Here is the full SQL (formatted)
SELECT 'uptime' stat_type,
ROUND ( (SYSDATE - startup_time) * 24) v1,
NULL v2,
version v3,
NULL v4
FROM v$instance
UNION ALL
SELECT 'total_sga',
SUM (VALUE) / 1024 / 1024 v1,
NULL v2,
NULL v3,
NULL v4
FROM v$sga
UNION ALL
SELECT 'storage',
SUM (NVL (f.total_gb, 0) - NVL (s.used_gb, 0)) v1,
NULL v2,
NULL v3,
NULL v4
FROM dba_tablespaces t,
( SELECT tablespace_name,
SUM (NVL (bytes, 0)) / (1024 * 1024 * 1024) total_gb
FROM dba_data_files
GROUP BY tablespace_name) f,
( SELECT tablespace_name,
SUM (NVL (bytes, 0)) / (1024 * 1024 * 1024) used_gb
FROM dba_segments
GROUP BY tablespace_name) s
WHERE t.tablespace_name = f.tablespace_name(+)
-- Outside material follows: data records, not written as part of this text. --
-- ==== Sys2Proof/Laws/Steps.lean ====
section
/-! SUPPORT. Every command, and so every step, is made of the changes that Laws/Changes.lean lists: one lemma per
meaning, and `step_changes`. -/

namespace Sys2Proof.Machine

set_option linter.all false

/-! The requests that change nothing a law speaks of. -/

theorem execReadCue_changes {f : Frame} {s t : State} (h : execReadCue f s = .next t) : Change s t := by
  refine calmRequest_changes h fun act hd u => ?_
  unfold readCueBody at hd
  (repeat' split at hd) <;> cases hd
  all_goals
    try dsimp only [readCueSummary, readCueEntry]
    (repeat' split) <;> first | exact .refl u | (constructor <;> first | rfl | simp)

theorem execSetHorizon_changes {f : Frame} {s t : State} (h : execSetHorizon f s = .next t) : Change s t := by
  refine calmRequest_changes h fun act hd u => ?_
  unfold setHorizonBody at hd
  (repeat' split at hd) <;> cases hd
  all_goals
    refine unlessTaken_calm ?_
    try dsimp only [setHorizonAct]
    (repeat' split) <;> first | exact .refl u | (constructor <;> first | rfl | simp)

theorem execReadStack_changes {f : Frame} {s t : State} (h : execReadStack f s = .next t) : Change s t := by
  refine calmRequest_changes h fun act hd u => ?_
  unfold readStackBody at hd
  (repeat' split at hd) <;> cases hd
  all_goals
    try dsimp only [readStackSummary, readStackAt]
    (repeat' split) <;> first | exact .refl u | (constructor <;> first | rfl | simp)

theorem execReadWindow_changes {f : Frame} {s t : State} (h : execReadWindow f s = .next t) : Change s t := by
  refine calmRequest_changes h fun act hd u => ?_
  unfold readWindowBody at hd
  (repeat' split at hd) <;> cases hd
  all_goals
    try dsimp only [readWindowAct]
    (repeat' split) <;> first | exact .refl u | (constructor <;> first | rfl | simp)

theorem execReadGroup_changes {f : Frame} {s t : State} (h : execReadGroup f s = .next t) : Change s t := by
  refine calmRequest_changes h fun act hd u => ?_
  unfold readGroupBody at hd
  (repeat' split at hd) <;> cases hd
  all_goals
    try dsimp only [readGroupAct]
    (repeat' split) <;> first | exact .refl u | (constructor <;> first | rfl | simp)

theorem execSetCurve_changes {f : Frame} {s t : State} (h : execSetCurve f s = .next t) : Change s t := by
  refine calmRequest_changes h fun act hd u => ?_
  unfold setCurveBody at hd
  split at hd
  · next curve points hf =>
    cases hp : curvePoints points with
    | none => rw [hp] at hd; cases hd
    | some c => 
      rw [hp] at hd; cases hd 
      refine unlessTaken_calm ?_
      (repeat' split) <;> first | exact .refl u | (constructor <;> first | rfl | simp)
  · cases hd

theorem execReadCurve_changes {f : Frame} {s t : State} (h : execReadCurve f s = .next t) : Change s t := by
  refine calmRequest_changes h fun act hd u => ?_
  unfold readCurveBody at hd
  (repeat' split at hd) <;> cases hd
  all_goals
    try dsimp only [readCurvePoints, readCurveAt]
    (repeat' split) <;> first | exact .refl u | (constructor <;> first | rfl | simp)

theorem execReadFireList_changes {f : Frame} {s t : State} (h : execReadFireList f s = .next t) : Change s t := by
  refine calmRequest_changes h fun act hd u => ?_
  unfold readFireListBody at hd
  (repeat' split at hd) <;> cases hd
  all_goals
    try dsimp only [readFireListAct, readStatistics]
    (repeat' split) <;> first | exact .refl u | (constructor <;> first | rfl | simp)

theorem execSetLateLimits_changes {f : Frame} {s t : State} (h : execSetLateLimits f s = .next t) : Change s t := by
  refine calmRequest_changes h fun act hd u => ?_
  unfold setLateLimitsBody at hd
  (repeat' split at hd) <;> cases hd
  all_goals
    refine unlessTaken_calm ?_
    try dsimp only [setLateLimitsAct]
    (repeat' split) <;> first | exact .refl u | (constructor <;> first | rfl | simp)

theorem execLoadPhases_changes {f : Frame} {s t : State} (h : execLoadPhases f s = .next t) : Change s t := by
  refine takeRequest_changes h fun act hd u => ?_
  unfold loadPhasesBody at hd
  (repeat' split at hd) <;> cases hd
  refine unlessTaken_acts fun a ha => ?_
  (repeat' split at ha) <;> subst ha
  · unfold writePending
    split
    · exact .calm (by constructor <;> simp)
    · exact .refl u
  all_goals exact .refl u

theorem execCommitPhases_changes {f : Frame} {s t : State} (h : execCommitPhases f s = .next t) : Change s t := by
  refine calmRequest_changes h fun act hd u => ?_
  unfold commitPhasesBody at hd
  (repeat' split at hd) <;> cases hd
  all_goals
    refine unlessTaken_calm ?_
    try dsimp only [commitPhasesAct]
    (repeat' split) <;> first | exact .refl u | (constructor <;> first | rfl | simp)

theorem execReadPhases_changes {f : Frame} {s t : State} (h : execReadPhases f s = .next t) : Change s t := by
  refine calmRequest_changes h fun act hd u => ?_
  unfold readPhasesBody at hd
  (repeat' split at hd) <;> cases hd
  all_goals
    try dsimp only [readPhasesAct]
    (repeat' split) <;> first | exact .refl u | (constructor <;> first | rfl | simp)

theorem execReadRail_changes {f : Frame} {s t : State} (h : execReadRail f s = .next t) : Change s t := by
  refine calmRequest_changes h fun act hd u => ?_
  unfold readRailBody at hd
  (repeat' split at hd) <;> cases hd
  all_goals
    try dsimp only [readRailAct]
    (repeat' split) <;> first | exact .refl u | (constructor <;> first | rfl | simp)

theorem execReadChannel_changes {f : Frame} {s t : State} (h : execReadChannel f s = .next t) : Change s t := by
  refine calmRequest_changes h fun act hd u => ?_
  unfold readChannelBody at hd
  (repeat' split at hd) <;> cases hd
  all_goals
    try dsimp only [readChannelAct]
    (repeat' split) <;> first | exact .refl u | (constructor <;> first | rfl | simp)

theorem execSetHoldChannel_changes {f : Frame} {s t : State} (h : execSetHoldChannel f s = .next t) : Change s t := by
  refine calmRequest_changes h fun act hd u => ?_
  unfold setHoldChannelBody at hd
  (repeat' split at hd) <;> cases hd
  all_goals
    refine unlessTaken_calm ?_
    try dsimp only [setHoldChannelAct]
    (repeat' split) <;> first | exact .refl u | (constructor <;> first | rfl | simp)

theorem execSetRotorChannel_changes {f : Frame} {s t : State} (h : execSetRotorChannel f s = .next t) : Change s t := by
  refine calmRequest_changes h fun act hd u => ?_
  unfold setRotorChannelBody at hd
  (repeat' split at hd) <;> cases hd
  all_goals
    refine unlessTaken_calm ?_
    try dsimp only [setRotorChannelAct]
    (repeat' split) <;> first | exact .refl u | (constructor <;> first | rfl | simp)

theorem execTestHold_changes {f : Frame} {s t : State} (h : execTestHold f s = .next t) : Change s t := by
  refine calmRequest_changes h fun act hd u => ?_
  unfold testHoldBody at hd
  (repeat' split at hd) <;> cases hd
  all_goals
    try dsimp only [testHoldAct]
    (repeat' split) <;> first | exact .refl u | (constructor <;> first | rfl | simp)

theorem execTestRotor_changes {f : Frame} {s t : State} (h : execTestRotor f s = .next t) : Change s t := by
  refine calmRequest_changes h fun act hd u => ?_
  unfold testRotorBody at hd
  (repeat' split at hd) <;> cases hd
  all_goals
    try dsimp only [testRotorAct]
    (repeat' split) <;> first | exact .refl u | (constructor <;> first | rfl | simp)

theorem execReadState_changes {f : Frame} {s t : State} (h : execReadState f s = .next t) : Change s t := by
  refine calmRequest_changes h fun act hd u => ?_
  unfold readStateBody at hd
  (repeat' split at hd) <;> cases hd
  all_goals
    (repeat' split) <;> first | exact .refl u | (constructor <;> first | rfl | simp)

theorem execSetBreakHush_changes {f : Frame} {s t : State} (h : execSetBreakHush f s = .next t) : Change s t := by
  refine calmRequest_changes h fun act hd u => ?_
  unfold setBreakHushBody at hd
  (repeat' split at hd) <;> cases hd
  all_goals
    refine unlessTaken_calm ?_
    try dsimp only [setBreakHushAct]
    (repeat' split) <;> first | exact .refl u | (constructor <;> first | rfl | simp)

theorem execReadFaults_changes {f : Frame} {s t : State} (h : execReadFaults f s = .next t) : Change s t := by
  refine calmRequest_changes h fun act hd u => ?_
  unfold readFaultsBody at hd
  (repeat' split at hd) <;> cases hd
  all_goals
    (repeat' split) <;> first | exact .refl u | (constructor <;> first | rfl | simp)

theorem execClearFaults_changes {f : Frame} {s t : State} (h : execClearFaults f s = .next t) : Change s t := by
  refine calmRequest_changes h fun act hd u => ?_
  unfold clearFaultsBody at hd
  (repeat' split at hd) <;> cases hd
  all_goals
    try dsimp only [clearFaultsAct]
    split
    · exact calm_changeKinds _ _ u fun _ => rfl
    · exact .refl u

theorem execSetFaultMask_changes {f : Frame} {s t : State} (h : execSetFaultMask f s = .next t) : Change s t := by
  refine calmRequest_changes h fun act hd u => ?_
  unfold setFaultMaskBody at hd
  (repeat' split at hd) <;> cases hd
  all_goals
    try dsimp only [setFaultMaskAct]
    split
    · exact calm_changeKinds _ _ u fun _ => rfl
    · exact .refl u

theorem execSetSeverity_changes {f : Frame} {s t : State} (h : execSetSeverity f s = .next t) : Change s t := by
  refine calmRequest_changes h fun act hd u => ?_
  unfold setSeverityBody at hd
  (repeat' split at hd) <;> cases hd
  all_goals
    try dsimp only [setSeverityAct]
    split
    · next k v _ _ =>
      split
      · exact .refl u
      · next hk => exact calm_fault _ u (by dsimp only; rw [upd_get_ne _ _ _ _ hk])
    · exact .refl u

theorem execReadCapture_changes {f : Frame} {s t : State} (h : execReadCapture f s = .next t) : Change s t := by
  refine calmRequest_changes h fun act hd u => ?_
  unfold readCaptureBody at hd
  (repeat' split at hd) <;> cases hd
  all_goals
    (repeat' split) <;> first | exact .refl u | (constructor <;> first | rfl | simp)

theorem execClearCapture_changes {f : Frame} {s t : State} (h : execClearCapture f s = .next t) : Change s t := by
  refine calmRequest_changes h fun act hd u => ?_
  unfold clearCaptureBody at hd
  (repeat' split at hd) <;> cases hd
  all_goals
    (repeat' split) <;> first | exact .refl u | (constructor <;> first | rfl | simp)

theorem execReadCounts_changes {f : Frame} {s t : State} (h : execReadCounts f s = .next t) : Change s t := by
  refine calmRequest_changes h fun act hd u => ?_
  unfold readCountsBody at hd
  (repeat' split at hd) <;> cases hd
  all_goals
    try dsimp only [readCountsAct]
    split
    · exact calm_fault _ u (by dsimp only; rw [mapAll_get])
    · exact .refl u
    · exact .refl u

theorem execReadAttention_changes {f : Frame} {s t : State} (h : execReadAttention f s = .next t) : Change s t := by
  refine calmRequest_changes h fun act hd u => ?_
  unfold readAttentionBody at hd
  (repeat' split at hd) <;> cases hd
  all_goals
    (repeat' split) <;> first | exact .refl u | (constructor <;> first | rfl | simp)

theorem execClearAttention_changes {f : Frame} {s t : State} (h : execClearAttention f s = .next t) : Change s t := by
  refine calmRequest_changes h fun act hd u => ?_
  unfold clearAttentionBody at hd
  (repeat' split at hd) <;> cases hd
  all_goals
    try dsimp only [clearAttentionAct]
    (repeat' split) <;> first | exact .refl u | (constructor <;> first | rfl | simp)

theorem execMaskAttention_changes {f : Frame} {s t : State} (h : execMaskAttention f s = .next t) : Change s t := by
  refine calmRequest_changes h fun act hd u => ?_
  unfold maskAttentionBody at hd
  (repeat' split at hd) <;> cases hd
  all_goals
    try dsimp only [maskAttentionAct]
    (repeat' split) <;> first | exact .refl u | (constructor <;> first | rfl | simp)

theorem execUnmaskAttention_changes {f : Frame} {s t : State} (h : execUnmaskAttention f s = .next t) : Change s t := by
  refine calmRequest_changes h fun act hd u => ?_
  unfold unmaskAttentionBody at hd
  (repeat' split at hd) <;> cases hd
  all_goals
    try dsimp only [unmaskAttentionAct]
    (repeat' split) <;> first | exact .refl u | (constructor <;> first | rfl | simp)

theorem execCall_changes {f : Frame} {s t : State} (h : execCall f s = .next t) : Change s t := by
  refine calmRequest_changes h fun act hd u => ?_
  unfold callBody at hd
  (repeat' split at hd) <;> cases hd
  all_goals
    try dsimp only [callAct]
    (repeat' split) <;> first | exact .refl u | (constructor <;> first | rfl | simp)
AND t.tablespace_name = s.tablespace_name(+)
AND t.contents != 'UNDO'
AND NOT (t.extent_management = 'LOCAL' AND t.contents = 'TEMPORARY')
UNION ALL
SELECT 'sysmetric',
SUM (
CASE
WHEN metric_name = 'Average Active Sessions' THEN VALUE
ELSE 0
END)
v1,
SUM (CASE WHEN metric_name = 'Session Count' THEN VALUE ELSE 0 END) v2,
NULL v3,
NULL v4
FROM v$sysmetric
WHERE GROUP_ID = 2
AND metric_name IN ('Average Active Sessions', 'Session Count')
UNION ALL
SELECT 'addm_findings',
COUNT (*) v1,
f.task_id v2,
NULL v3,
NULL v4
FROM dba_advisor_findings f
WHERE f.task_id =
(WITH snaps
AS (SELECT /*+ NO_MERGE */
MAX (s.snap_id) AS end_snap,
MAX (v.dbid) AS dbid
FROM DBA_HIST_SNAPSHOT s, V$DATABASE v
WHERE s.dbid = v.dbid)
SELECT MAX (t.task_id) AS task_id
FROM dba_addm_tasks t, snaps s, dba_addm_instances i
WHERE t.dbid = s.dbid
AND t.begin_snap_id = s.end_snap - 1
AND t.end_snap_id = s.end_snap
AND t.how_created = 'AUTO'
AND t.requested_analysis = 'INSTANCE'
AND t.task_id = i.task_id
AND i.instance_number =
SYS_CONTEXT ('USERENV', 'INSTANCE'))
AND f.TYPE NOT IN ('INFORMATION', 'WARNING')
AND f.parent = 0
AND (f.filtered IS NULL OR f.filtered <> 'Y')
GROUP BY f.task_id
I ran the query using TOAD and found that it took between 9 and 18 minutes to complete depending on the database instance. After looking at the execution plan, I saw why. There was a NESTED LOOP over a 136,000 row result-set. The nested loop was okay, processing each row at about 8ms...but 136,000 times? Something wasn't right. After some searching, I stumbled on the following note from Oracle Support (Doc ID 1528334.1). It seemed to describe our scenario perfectly, however, it did not resolve our issue and the query performance did not improve.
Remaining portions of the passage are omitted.